Scope of this page: This reference covers Nebraska state-law deadlines only. Federal claims filed in the United States District Court for the District of Nebraska are governed by the applicable federal statute or, where federal law incorporates state law (e.g., 42 U.S.C. § 1983 civil rights claims), Nebraska's analogous period may apply but remains subject to federal procedural rules. Claims arising under tribal jurisdiction on recognized Nebraska tribal lands are not covered here; those fall under tribal court authority as outlined on Nebraska Tribal Courts.
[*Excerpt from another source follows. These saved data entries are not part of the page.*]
-- ==== Sys2Proof/Machine/Streams.lean ====
section
/-! DEFINITION. Stream requests (03 R81-R84, R100; 04 R118-R121; 16 R444, R446), the stall limit, and barriers and
preemption points (03 R91, R92; 10 R298). -/

namespace Sys2Proof.Machine

/-! ### Issue (R81, R82) -/

/-- Cycles of latency toward memory on die `d` (R82). -/
def streamLat (core : Nat) (ks : Bool) (d : Nat) : Nat := (if ks then 200 else 240) + (if core / 256 = d then 0 else 80)
/-- Die of the frame behind a context address. -/
def State.ctxDie (ctx addr : Nat) : Nat := ctxFrame (ckey ctx addr / 4096) / framesPerDie
/-- Requests issued before whose own bound has not passed at cycle `t` (R82). -/
def Core.aheadAt (c : Core) (t : Nat) : List (Nat × Nat) := c.ahead.filter fun r => decide (t ≤ r.1)
/-- The bound of R82 for a request of `n` bytes issued now. -/
def Core.bound (c : Core) (core : Nat) (p : Step) (t die n : Nat) (spread : Bool) : Nat :=
  let ahead := n + ((c.aheadAt t).map (·.2)).foldl (· + ·) 0
  t + streamLat core p.ks die + ceilDiv (5 * ahead * p.cores.length) (4 * p.d.hbmShare.toNat * (if spread then 16 else 1))

/-- The request enters the queue, or the core waits for the oldest entry to complete. -/
def State.issue (s : State) (k : Nat) (c : Core) (r : StreamReq) (cost : Nat) : State :=
  if 8 ≤ c.queue.length then s.setCore k { c with ph := .strFull, drift := true }
  else s.retireIsn k { c with
    queue := c.queue ++ [r], q := c.q.set r.sq (c.q.getD r.sq 0 + 1), ahead := c.aheadAt s.aclk ++ [(r.bound, r.len)] } cost

/-- A request for context memory. -/
def ctxReq (kind : StreamKind) (f : FmtT) (p : Step) (la xa bound ip : Nat) : StreamReq :=
  { kind := kind, sq := f.sq.toNat, laddr := la, caddr := xa, len := f.len.toNat, tag := 0, seqi := 0, lg := 0, page := 0, poff := 0,
    bound := bound, absent := false, seen := p.appends.length, bars := p.bars, ip := ip }

/-- STR.RD, STR.WR and STR.SPREAD once their own checks passed. -/
def State.strCtx (s : State) (k : Nat) (c : Core) (p : Step) (kind : StreamKind) (f : FmtT) : State :=
  let n := f.len.toNat
  let a := c.addr f.ps (off32 f.soff)
  let b := c.addr f.pd (off32 f.doff)
  let la := if kind = .wr then a else b
  let xa := if kind = .wr then b else a
  if !lenOk f then s.coreFault c stInstr
  else if !lsOk la n || !cxOk xa n then s.coreFault c stAddrFault
  else s.issue k c (ctxReq kind f p la xa (c.bound k p s.aclk (State.ctxDie p.ctx xa) n (kind == .spread)) c.ip) (if kind = .spread then 6 else 2)

/-- STR.RD. -/
def execStrRd (core : Nat) (f : FmtT) (s : State) : Res := s.coreIsn' core (.strRd f) fun c p => s.strCtx core c p .rd f
/-- STR.WR. -/
def execStrWr (core : Nat) (f : FmtT) (s : State) : Res := s.coreIsn' core (.strWr f) fun c p => s.strCtx core c p .wr f

/-- Spreads of a core that wait in its queue. -/
def Core.spreads (c : Core) : List StreamReq := c.queue.filter fun r => r.kind == .spread
/-- Cores of the cluster of core `k`, with their numbers. -/
def State.clusterCores (s : State) (k : Nat) : List (Nat × Core) :=
  (span (k / 16 * 16) 16).filterMap fun j => (s.core j).map fun c => (j, c)

/-- STR.SPREAD (R70, R83): a source or length unlike another core's ends the step with ST_COURSE_SKEW, and so does a
local-store offset unlike another's, since the bytes go to one offset in every core (DEDUCED, log entry 34). -/
def execStrSpread (core : Nat) (f : FmtT) (s : State) : Res :=
  s.coreIsn' core (.strSpread f) fun c p =>
    let i := c.spreads.length
    let xa := c.addr f.ps (off32 f.soff)
    let differs := (s.clusterCores core).any fun e => match e.2.spreads[i]? with
      | some r => e.1 != core && e.2.step == c.step
          && (r.caddr != xa || r.len != f.len.toNat || r.laddr != c.addr f.pd (off32 f.doff))
      | none => false
    if !p.d.wholeCl then s.coreFault c stInstr
    else if differs && decide (c.queue.length < 8) then s.coreFault c stCourseSkew
    else s.strCtx core c p .spread f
Administrative deadlines set by state agencies — such as the Nebraska Workers' Compensation Court or the Nebraska Equal Opportunity Commission — may differ from the civil filing deadlines discussed below and are noted where directly relevant.
Core mechanics or structure
A statute of limitations begins to run on a specific triggering date. Nebraska law recognizes 3 distinct models for that trigger:
1. Accrual at injury (default rule). Under Neb. Rev. Stat. § 25-207, the standard personal injury limitation begins running on the date the injury occurs, not the date the plaintiff discovers it. This default accrual rule applies unless a different model is expressly provided by statute.
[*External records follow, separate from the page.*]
/-- Quads of the context's eligible set that are free and on dies that take new quads. -/
def State.freeEligible (s : State) (c : Nat) : List Nat :=
  let h := s.heldQuads
  (s.eligible c).filter fun q => !decide (q ∈ h) && !s.dieClosed (q / 64) && !s.dieThrottled (q / 64)

/-- The die R290 prefers. -/
def State.prefDie (s : State) (seqs : List SeqEnt) : Option Nat :=
  seqs.head?.map fun e => ((s.sess e.handle).map (·.homeDie)).getD 0

/-- The HBM share is free on every die of a list (R292, R293); the wheel of SEALED takes the place of shares. -/
def State.shareFree (s : State) (dies : List Nat) (sh : Nat) : Bool :=
  s.profile == 2 || (List.range 4).all fun k => !decide (k ∈ dies) || decide (s.hbmCharged k + sh ≤ s.obj 0x5005 1 k)

/-- Dies a step is charged on with the quads `qs`. -/
def State.chargedDies (s : State) (seqs : List SeqEnt) (qs : List Nat) : List Nat :=
  (List.range 4).filter fun k => decide (k ∈ qs.map (· / 64)) || decide (k ∈ s.homeDies seqs)

/-- Check 10 of R97 (R291; 15 R434). -/
def State.schedCheck (s : State) (sq : Nat) (d : StepDesc) (seqs : List SeqEnt) (job : Option (Nat × Job)) : Option Nat :=
  let c := d.ctx.toNat
  let q := descQuads d
  let wcet := d.wcet.toNat
  let ks := d.jclass == 0
  let have_ := if ks then (s.reserveQuads c).length else (s.eligible c).length
  let whole := (maskBits (if ks then s.reserve c else s.grant c) 256).filter fun k => ks || !bit (s.reserve c) k
  firstBad
    [(ks == (sq == 64), stJobClass),
     (match job with
      | none => true
      | some (_, j) => j.cls == d.jclass.toNat && j.sq == sq && j.periodic == d.periodic
          && (!j.periodic || (j.period == d.period.toNat && j.quads == q && j.share == d.hbmShare.toNat && j.wholeCl == d.wholeCl)),
      stJobConflict),
     (decide (1 ≤ wcet) && decide (d.ppGap.toNat ≤ wcet) && (!d.periodic || d.jclass == 1 || d.jclass == 2)
        && (!d.periodic || (decide (wcet + 1024 ≤ 2 * d.period.toNat)
              && (d.deadline == 0 || decide (wcet + 1024 ≤ 2 * d.deadline.toNat)))), stTiming),
     (decide (q ≤ have_), if q ≤ whole.length then stFenced else stQuadGrant),
     (!s.capped || ks || decide (q + s.allReserve + s.periodicQuads ((job.map (·.1)).getD s.run.nextJob) ≤ s.quadLimit), stPowerCap),
     (s.shareOk d seqs, stHbmShare),
     (!ks || decide (tblGet 0 s.run.ksUsed c < s.obj 0x5006 1 c), stKeystoneQuota),
     (!d.periodic || job.isSome || (match allot (s.freeEligible c) (s.prefDie seqs) q d.wholeCl with
        | some qs => s.shareFree (s.chargedDies seqs qs) d.hbmShare.toNat
        | none => false), stBusy)]

/-- Check 6 of R97 (R157, R162): the adapter's version pinned now for the job, if any. -/
def State.adapterCheck (s : State) (d : StepDesc) (job : Option (Nat × Job)) : Except Nat (Option Nat) :=
  let c := d.ctx.toNat
  let a := d.adapter.toNat
  if !d.adapterEn then .ok none
  else match tblFind s.ses.adapters (adKey c a) with
    | none => .error stAdapter
    | some x =>
      if !s.adapterIn c a || x.binding != d.binding.toNat then .error stAdapter
      else if (match job with | some (_, j) => j.pins.any fun v => v.1 == a | none => false) then .ok none
      else match x.cur with
        | some v => .ok (some v.version)
        | none => .error stAdapter

/-- Checks 1 to 6 of R97, as far as they need no session. `ctxOk` is check 2. -/
def State.fieldChecks (s : State) (d : StepDesc) (ctxOk : Bool) : Option Nat :=
  let b := s.bind d.ctx.toNat d.binding.toNat
  firstBad
    [(d.dver == 1, stVersion), (ctxOk, stDescField), (!d.wholeCl || descQuads d % 4 == 0, stCoreset), (descOk d, stDescField),
     (d.kind == 0 || (tblFind s.ses.binds (d.ctx.toNat * 256 + d.binding.toNat)).isSome, stBinding),
     (d.kind == 0 || decide (d.firstLg.toNat + d.lgCount.toNat ≤ b.lgn.toNat), stLgRange)]

/-- The whole step is admitted (R152, R193): pins, states and holds of its sessions. -/
def State.pinSessions (s : State) (seqs : List SeqEnt) : State :=
  seqs.foldl (fun t e =>
    let u := t.unhold e.handle
    u.updSess e.handle fun x =>
      let y := { x with stepPins := x.stepPins + 1, lastChange := u.tick
                        chunks := if e.ringN = 0 then x.chunks else some (e.chunkPages, e.ringPos, e.ringN) }
      if x.state = .idle then y.goto u.tick .active else y) s

/-- Sequence and entry index of the pages of a sweep that are not resident now (03 R84, R100). -/
def State.absentPages (s : State) (d : StepDesc) (seqs : List SeqEnt) : List (Nat × Nat) :=
  seqs.zipIdx.flatMap fun (e, i) => match s.sess e.handle with
    | none => []
    | some x => (s.sweptEnts x d e).filterMap fun a => if a.2.landed then none else some (i, a.1)

/-- The doorbell write of the entry last taken from the KEYSTONE ring (R304). -/
def State.doorOf (s : State) (sq : Nat) : Option Nat :=
  if sq = 64 then tblFind s.site.ksDoors ((s.site.ks.sqHead + 511) % 512) else none

/-- Admission of a descriptor taken from ring `sq` (R97): the state with the step, or the status and whether check 9
gave it. -/
def State.admission (s : State) (sq : Nat) (d : StepDesc) (ctxOk : Bool) : Except (Nat × Bool) State :=
  let c := d.ctx.toNat
  let job := s.jobOf c d.job.toNat
  let n := s.run.nextStep
  match s.fieldChecks d ctxOk with
  | some st => .error (st, false)
  | none =>
    match s.adapterCheck d job with
    | .error st => .error (st, false)
    | .ok pin =>
      match s.seqChecks d 0 [] d.seqCount.toNat with
      | .error st => .error (st, false)
      | .ok seqs =>
        match s.pairCheck d seqs with
        | some st => .error (st, false)
        | none =>
          let j := (job.map (·.1)).getD s.run.nextJob
          let jr : Job := (job.map (·.2)).getD
            { ctx := c, num := d.job.toNat, cls := d.jclass.toNat, sq := sq, cq := d.cq.toNat, period := d.period.toNat,
              quads := descQuads d, share := d.hbmShare.toNat, wholeCl := d.wholeCl, periodic := d.periodic, chained := false,
              pins := [], t0 := s.tick, rel := 1, missed := 0, resQuads := [], resDies := [], nsteps := 0 }
          let p : Step :=
            { d := d, sq := sq, jobId := j, seqs := seqs, ph := .waiting,
              release := if d.periodic then jr.t0 + jr.nsteps * jr.period else s.tick, order := s.run.nextOrder, quads := [],
              lent := false, dies := [], cores := [], started := 0, executed := 0, gap := 0, posts := [], discarded := 0, msgs := [],
              sync := [], sparseBad := false, appends := [], undo := [], saved := [], ring := none,
              stall := [], cost := quadCost (descQuads d) d.wcet.toNat, absent := s.absentPages d seqs, door := s.doorOf sq,
              head := s.sqHeadOf sq }
          match (s.setStp n p).reserveAll n d seqs with
          | .error st => .error (st, true)
          | .ok t =>
            match s.schedCheck sq d seqs job with
            | some st => .error (st, false)
            | none =>
              let jr1 := { jr with nsteps := jr.nsteps + 1, missed := 0, chained := d.chainEnd,
                                   pins := match pin with | some v => (d.adapter.toNat, v, s.dev.nclk) :: jr.pins | none => jr.pins }
              let t1 := t.modRun fun g => { g with
                nextStep := n + 1, nextOrder := g.nextOrder + 1, nextJob := if job.isSome then g.nextJob else g.nextJob + 1
                jobs := tblIns g.jobs j jr1
                ksUsed := if d.jclass = 0 then tblIns g.ksUsed c (tblGet 0 g.ksUsed c + 1) else g.ksUsed }
              let t2 := match pin with | some v => t1.adPin c d.adapter.toNat 1 v | none => t1
              .ok (t2.pinSessions seqs)

/-- The sessions a step names are swept before its checks (06 R191). -/
def State.sweepNamed (s : State) (d : StepDesc) : State :=
  (List.range (min d.seqCount.toNat 512)).foldl (fun t i =>
    t.sweepSess (bits (t.cnum d.ctx.toNat (d.seqAddr.toNat + 32 * i) 3) 23 0)) s

/-- STEP_DESCRIPTOR (R97, R286; 11 R324, R325): taken, checked, admitted or rejected with its record. -/
def execStepDescriptor (sq : Nat) (d : StepDesc) (s : State) : Res :=
  let e := Entry.step d
  if !s.mayTake sq e then .next s
  else
    let q := s.target sq e
    let ctx := s.qctx q
    let t := s.takeEntry sq q
    let reject := fun (u : State) (st : Nat) => Host.Outcome.next (u.stepEntry sq q ctx d st 0 0 none (u.sqHeadOf sq))
    if d.dver != 1 then reject t stVersion
    else if !s.cqOk sq e then reject t stQueue
    else
      let u := t.sweepNamed d
      match u.admission sq d (u.ctxOk sq d.ctx.toNat) with
      | .error (st, nine) => reject (if nine then u.count 0x3108 1 else u) st
      | .ok v => .next (v.ringStart s.run.nextStep)

/-! ### Dispatch -/

/-- A store with its written lines cleared and `bs` at offset 0 (R73). -/
def storeInit (bs : List Byte) : Store := ⟨memWrite [] 0 bs, (List.range (ceilDiv bs.length 256)).map fun i => (i, ())⟩

/-- The core at position `pos` of a course at its start (R71-R73). -/
def coreInit (n pos : Nat) (d : StepDesc) (prog : List (BitVec 128)) (args : List Byte) (t : Nat) : Core :=
  { step := n, pos := pos, p := [d.base0, d.base1, d.base2, d.base3] ++ List.replicate 11 0 ++ [BitVec.ofNat 64 pos],
    c := List.replicate 8 0, k := List.replicate 4 0, sg := List.replicate 8 0, q := List.replicate 8 0,
    tags := List.replicate 8 none, liens := 0, ip := 0, drift := false, srOrd := 0, ph := .run, busyUntil := t, istore := prog, ahead := [],
    ls := storeInit args, cs := ⟨[], []⟩, queue := [], arm := none, rem := [], nsync := 0, seg := [] }

/-- Cycles until the first 64 instructions are present (R72). -/
def copyCycles (d : StepDesc) : Nat := ceilDiv (min 64 d.progLen.toNat) 16

/-- The program a step runs (R72). -/
def State.program (s : State) (d : StepDesc) : List (BitVec 128) :=
  (List.range d.progLen.toNat).map fun i => BitVec.ofNat 128 (s.cnum d.ctx.toNat (d.progAddr.toNat + 16 * i) 16)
2. Discovery rule (modified accrual). Certain Nebraska statutes explicitly shift the accrual date to when the plaintiff discovered — or in the exercise of reasonable diligence should have discovered — the injury and its cause. Medical malpractice under Neb. Rev. Stat. § 44-2828 provides a 2-year period that runs from the date of discovery, subject to a 10-year maximum repose period from the act or omission. The discovery rule is also applied judicially to fraud claims under Neb. Rev. Stat. § 25-207.
3. Continuous treatment / continuous harm doctrine. Nebraska courts have applied this doctrine in medical and professional liability contexts, tolling the period while an ongoing professional relationship persists. This is a judicial gloss on the statutory framework, not a separately codified rule.
Tolling provisions suspend the running of the period. Under Neb. Rev. Stat. § 25-213, the limitations period is tolled for plaintiffs who are minors or persons under legal disability at the time the cause of action accrues. The period does not begin to run until the disability is removed. Fraud, absence of a defendant from the state, and certain bankruptcy filings also constitute recognized tolling grounds under Nebraska law.
Filing a claim in the wrong court does not toll the limitations period in Nebraska. Dismissal without prejudice restarts the clock from the original accrual date unless a savings statute expressly applies. The interplay between these mechanics and Nebraska civil procedure rules requires attention to both the substantive deadline and the procedural filing requirements simultaneously.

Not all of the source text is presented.